(TASK INPUT begins)
theorem parts_exportTake (d : Dev) (q : Nat) : Fr 4194336 d (Dev.exportTake d q) := by
  unfold Dev.exportTake
  try dsimp only
  refine Fr.ite ?_ ?_
  · refine Fr.upd_ledger rfl ?_
    exact Fr.refl _ _
  · refine Fr.app (parts_setCam ..) rfl ?_
    exact Fr.refl _ _

theorem parts_setExport (d : Dev) (q : Nat) (x : Export) : Fr 4194304 d (Dev.setExport d q x) := by
  unfold Dev.setExport
  try dsimp only
  refine Fr.upd_insp rfl ?_
  exact Fr.refl _ _

theorem parts_exportDone (d : Dev) (q : Nat) : Fr 4194656 d (Dev.exportDone d q) := by
  unfold Dev.exportDone
  try dsimp only
  split
  · refine Fr.app (parts_completeHead ..) rfl ?_
    refine Fr.ite ?_ ?_
    · refine Fr.upd_ledger rfl ?_
      refine Fr.app (parts_setExport ..) rfl ?_
      refine Fr.upd_codec rfl ?_
      exact Fr.refl _ _
    · refine Fr.app (parts_setExport ..) rfl ?_
      refine Fr.upd_codec rfl ?_
      exact Fr.refl _ _
  · exact Fr.refl _ _

theorem parts_exportLoop (q size n : Nat) (d : Dev) : Fr 4194660 d (Dev.exportLoop q size n d) := by
  induction n generalizing d with
  | zero => exact Fr.refl _ _
  | succ n ih =>
    unfold Dev.exportLoop
    dsimp only
    split
    · refine Fr.ite ?_ (Fr.ite ?_ ?_)
      · exact Fr.trans (Fr.app (parts_exportTake ..) rfl (Fr.app (parts_setExport ..) rfl (Fr.refl _ _))) (ih _)
      · exact Fr.app (parts_haltHead ..) rfl (Fr.refl _ _)
      · exact Fr.app (parts_exportDone ..) rfl (Fr.refl _ _)
    · exact Fr.refl _ _

theorem parts_exportBufferFill (d : Dev) (q : Nat) : Fr 4194660 d (Dev.exportBufferFill d q) := by
  unfold Dev.exportBufferFill
  try dsimp only
  split
  · refine Fr.ite ?_ ?_
    · exact Fr.refl _ _
    · refine Fr.ite ?_ ?_
      · refine Fr.app (parts_haltHead ..) rfl ?_
        refine Fr.ite ?_ ?_
        · exact Fr.refl _ _
        · refine Fr.app (parts_reserve ..) rfl ?_
          refine Fr.app (parts_setRing ..) rfl ?_
          exact Fr.refl _ _
      · refine Fr.app (parts_exportLoop ..) rfl ?_
        refine Fr.ite ?_ ?_
        · exact Fr.refl _ _
        · refine Fr.app (parts_reserve ..) rfl ?_
          refine Fr.app (parts_setRing ..) rfl ?_
          exact Fr.refl _ _
  · exact Fr.refl _ _

theorem parts_exportFlush (d : Dev) (q : Nat) : Fr 4194656 d (Dev.exportFlush d q) := by
  unfold Dev.exportFlush
  try dsimp only
  split
  · refine Fr.ite ?_ ?_
    · refine Fr.app (parts_exportDone ..) rfl ?_
      exact Fr.refl _ _
    · exact Fr.refl _ _
  · exact Fr.refl _ _

theorem parts_learn (d : Dev) (p : Nat) (src : Nat) : Fr 2147483648 d (Dev.learn d p src) := by
  unfold Dev.learn
  try dsimp only
  refine Fr.ite ?_ ?_
  · exact Fr.refl _ _
  · refine Fr.upd_net rfl ?_
    exact Fr.refl _ _

theorem parts_police (d : Dev) (p : Nat) (len : Nat) : FrO 2147483648 d (Dev.police d p len) := by
  unfold Dev.police
  try dsimp only
  refine FrO.ite ?_ ?_
  · refine FrO.ok ?_
    refine Fr.upd_net rfl ?_
    exact Fr.refl _ _
  · exact FrO.err

theorem parts_deliver (d : Dev) (p : Nat) (tc : Nat) : Fr 2147483652 d (Dev.deliver d p tc) := by
  unfold Dev.deliver
  try dsimp only
  refine Fr.ite ?_ ?_
  · refine Fr.app (parts_bump ..) rfl ?_
    exact Fr.refl _ _
  · refine Fr.upd_net rfl ?_
    exact Fr.refl _ _

theorem parts_forward (d : Dev) (p : Nat) (tc : Nat) (f : EthFrame) : Fr 2147483648 d (Dev.forward d p tc f) := by
  unfold Dev.forward
  try dsimp only
  split
  · refine Fr.upd_net rfl ?_
    exact Fr.refl _ _
  · refine Fr.upd_net rfl ?_
    exact Fr.refl _ _

theorem parts_frameRx (d : Dev) (p : Nat) (f : EthFrame) : Fr 2147483716 d (d.frameRx p f) := by
  unfold Dev.frameRx
  refine Fr.ite (Fr.refl _ _) (Fr.ite (Fr.app (parts_bump ..) rfl (Fr.refl _ _)) ?_)
  dsimp only
  have h : FrO 2147483716 d (if d.trafficClass p f = 7 then (d.learn p f.src.toNat).police p f.len else some (d.learn p f.src.toNat)) := by
    refine FrO.ite ?_ (FrO.ok (Fr.app (parts_learn ..) rfl (Fr.refl _ _)))
    exact ⟨fun k => Fr.trans (Fr.app (parts_learn ..) rfl (Fr.refl _ _)) (((parts_police ..).mono rfl).of k)⟩
  split
  · exact Fr.app (parts_eventLast ..) rfl (Fr.app (parts_bump ..) rfl (Fr.app (parts_learn ..) rfl (Fr.refl _ _)))
  · rename_i e he
    refine Fr.ite (Fr.app (parts_deliver ..) rfl ?_) ?_
    all_goals exact Fr.ite (Fr.app (parts_forward ..) rfl (h.of he)) (h.of he)

theorem parts_netLink (d : Dev) (p : Nat) (l : NetLink) : Fr 68 d (Dev.netLink d p l) := by
  unfold Dev.netLink
  try dsimp only
  refine Fr.ite ?_ ?_
  · exact Fr.refl _ _
  · refine Fr.ite ?_ ?_
    · refine Fr.app (parts_set ..) rfl ?_
      exact Fr.refl _ _
    · refine Fr.app (parts_eventLast ..) rfl ?_
      refine Fr.app (parts_set ..) rfl ?_
      exact Fr.refl _ _

theorem parts_ageOut (d : Dev) (mac : Nat) : Fr 2147483648 d (Dev.ageOut d mac) := by
  unfold Dev.ageOut
  try dsimp only
  refine Fr.ite ?_ ?_
  · refine Fr.upd_net rfl ?_
    exact Fr.refl _ _
  · exact Fr.refl _ _

theorem parts_arp (d : Dev) (rx : RxPort) (target : Nat) (sender : Nat) : Fr 2147483648 d (Dev.arp d rx target
    sender) := by
  unfold Dev.arp
  try dsimp only
  refine Fr.ite ?_ ?_
  · refine Fr.upd_net rfl ?_
    exact Fr.refl _ _
  · exact Fr.refl _ _

theorem parts_icmp (d : Dev) (rx : RxPort) (target : Nat) (payload : List Byte) : Fr 2147483648 d (Dev.icmp d rx
    target payload) := by
  unfold Dev.icmp
  try dsimp only
  refine Fr.ite ?_ ?_
  · refine Fr.upd_net rfl ?_
    exact Fr.refl _ _
  · exact Fr.refl _ _

end Sys2Proof.Safety
end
(TASK INPUT ends)
- _REQUIRED ACTION_:
Only the lines from the one containing "unfold Dev.deliver" through the one containing "theorem parts_icmp (d" are to be retyped, both boundary lines included, with no other material.

- _ANSWER SPACE_:
  unfold Dev.deliver
  try dsimp only
  refine Fr.ite ?_ ?_
  · refine Fr.app (parts_bump ..) rfl ?_
    exact Fr.refl _ _
  · refine Fr.upd_net rfl ?_
    exact Fr.refl _ _

theorem parts_forward (d : Dev) (p : Nat) (tc : Nat) (f : EthFrame) : Fr 2147483648 d (Dev.forward d p tc f) := by
  unfold Dev.forward
  try dsimp only
  split
  · refine Fr.upd_net rfl ?_
    exact Fr.refl _ _
  · refine Fr.upd_net rfl ?_
    exact Fr.refl _ _

theorem parts_frameRx (d : Dev) (p : Nat) (f : EthFrame) : Fr 2147483716 d (d.frameRx p f) := by
  unfold Dev.frameRx
  refine Fr.ite (Fr.refl _ _) (Fr.ite (Fr.app (parts_bump ..) rfl (Fr.refl _ _)) ?_)
  dsimp only
  have h : FrO 2147483716 d (if d.trafficClass p f = 7 then (d.learn p f.src.toNat).police p f.len else some (d.learn p f.src.toNat)) := by
    refine FrO.ite ?_ (FrO.ok (Fr.app (parts_learn ..) rfl (Fr.refl _ _)))
    exact ⟨fun k => Fr.trans (Fr.app (parts_learn ..) rfl (Fr.refl _ _)) (((parts_police ..).mono rfl).of k)⟩
  split
  · exact Fr.app (parts_eventLast ..) rfl (Fr.app (parts_bump ..) rfl (Fr.app (parts_learn ..) rfl (Fr.refl _ _)))
  · rename_i e he
    refine Fr.ite (Fr.app (parts_deliver ..) rfl ?_) ?_
    all_goals exact Fr.ite (Fr.app (parts_forward ..) rfl (h.of he)) (h.of he)

theorem parts_netLink (d : Dev) (p : Nat) (l : NetLink) : Fr 68 d (Dev.netLink d p l) := by
  unfold Dev.netLink
  try dsimp only
  refine Fr.ite ?_ ?_
  · exact Fr.refl _ _
  · refine Fr.ite ?_ ?_
    · refine Fr.app (parts_set ..) rfl ?_
      exact Fr.refl _ _
    · refine Fr.app (parts_eventLast ..) rfl ?_
      refine Fr.app (parts_set ..) rfl ?_
      exact Fr.refl _ _

theorem parts_ageOut (d : Dev) (mac : Nat) : Fr 2147483648 d (Dev.ageOut d mac) := by
  unfold Dev.ageOut
  try dsimp only
  refine Fr.ite ?_ ?_
  · refine Fr.upd_net rfl ?_
    exact Fr.refl _ _
  · exact Fr.refl _ _

theorem parts_arp (d : Dev) (rx : RxPort) (target : Nat) (sender : Nat) : Fr 2147483648 d (Dev.arp d rx target
    sender) := by
  unfold Dev.arp
  try dsimp only
  refine Fr.ite ?_ ?_
  · refine Fr.upd_net rfl ?_
    exact Fr.refl _ _
  · exact Fr.refl _ _

theorem parts_icmp (d : Dev) (rx : RxPort) (target : Nat) (payload : List Byte) : Fr 2147483648 d (Dev.icmp d rx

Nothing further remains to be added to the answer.